Я люблю Лили. И без неё мне нет места в этом мире... Разве нужен кто-то еще?

То, что случилось минувшей ночью под покровом вечных вод, когда нас с Мэри видели только сонный зимний сад, снег и звезды, разорвало мой мир надвое. Жизнь позвала за собой властно, безжалостно, неумолимо. Но я не разомкнул судорожно стиснутых губ даже тогда, когда горячие мягкие уста дарили мне самое чистое таинство, которое возможно между мужчиной и женщиной...

Стоп.

Бессовестный зов плоти может не иметь ничего общего с любовью. Слепая пленница, опоенная моей же амортенцией, услужливо подсунутая Лордом в качестве подарка за многочасовое смятение души и разделённую с ним, повелителем наших судеб, полуночную попойку, без труда добилась удовлетворения своих желаний со мной на мягком ковре в темной комнате Лестрейндж-мэнора.

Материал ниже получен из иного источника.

-- ==== Sys2Proof/Machine/Kvm.lean ====
section
/-! DEFINITION. The key-value page manager (spec/08_kv_pages.md): page columns and the table region, the token log, allocation under
quotas, demotion, eviction and the cullet list, and the records a session leaves when it closes. -/

namespace Sys2Proof.Machine

/-- A session by its number. -/
def State.sess (s : State) (n : Nat) : Option Session := s.serve.sessions.find? (·.num == n)

/-- The sessions replaced. -/
def State.setSessions (s : State) (l : List Session) : State := { s with serve := { s.serve with sessions := l } }

/-- A session changed in place. -/
def State.setSess (s : State) (x : Session) : State :=
  s.setSessions (updFirst (·.num == x.num) (fun _ => x) s.serve.sessions)

/-- The open session of a function's handle (R200): neither closing nor still being cloned. -/
def State.openSess (s : State) (f h : Nat) : Option Session :=
  s.serve.sessions.find? fun x => x.fn == f && x.handle == h && x.closing.isNone && x.cloneOf.isNone

/-- The session that a CANCEL names: the open one, else one that is closing, whose requests its CLOSE has ended (R289, R300). -/
def State.cancelSess (s : State) (f h : Nat) : Option Session :=
  match s.openSess f h with
  | some x => some x
  | none => s.serve.sessions.find? fun x => x.fn == f && x.handle == h && x.closing.isSome

/-- A handle is open in a function or reserved by a CLONE in progress (R200, R202). -/
def State.handleTaken (s : State) (f h : Nat) : Bool :=
  s.serve.sessions.any fun x => x.fn == f && x.handle == h && x.closing.isNone

/-- Positions a page column covers (R187): 256 in FP8, 512 in K4. -/
def colSpan (kvFmt : Nat) : Nat := if kvFmt = 0 then 256 else 512

/-- Pages of a column for `lh` layer and head pairs (R187). -/
def colPages (kvFmt lh : Nat) : Nat := if kvFmt = 0 then lh else lh + ceilDiv lh 16

/-- The pages allocated in the other tier for a column's move (R197, R199). -/
def Column.target (c : Column) : List Nat :=
  match c.move with
  | some (l, _) => l
  | none => []

/-- Pages a column holds in a tier, those of a move in progress among them. -/
def Column.pagesIn (c : Column) (tierB : Bool) : Nat := if c.tierB == tierB then c.pages.length else c.target.length

/-- Pages a session holds in a tier; its token pages lie in tier B. -/
def Session.pagesIn (x : Session) (tierB : Bool) : Nat :=
  sumN ((x.columns ++ x.old).map (·.pagesIn tierB)) + (if tierB then x.tokenPages.length else 0)

/-- KVM_FN_USE_A and KVM_FN_USE_B (R204). -/
def State.fnUse (s : State) (f : Nat) (tierB : Bool) : Nat :=
  sumN ((s.serve.sessions.filter (·.fn == f)).map (·.pagesIn tierB))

До сих пор мне казалось, что и любовь может обходиться без вожделения... Не так ли, Лили?

Вечность молчит. Ответ на мой слабый призыв больше не пробивается ко мне из-за границы между тем и этим светом. Минувшей ночью рядом со мной не было изумрудного, как это световое пятно на снежно-белом потолке, пропитанного горечью лунной полыни, всегда укоряющего взгляда. Не было тени призрачно-бледных рук, способных лучше любого Протего оградить от нового бесчестного поступка.

Не было.

Ты оставила меня, Лили?

Неужели я снова тебя предал?

Я закрываю глаза, пытаясь вызвать в памяти пыльное коуквортское лето, верёвочные качели, взлетающие над потрескавшимся асфальтом, и длинноногую рыжую девочку, бесстрашно соскочившую в небо на самом пике их маятниковой траектории.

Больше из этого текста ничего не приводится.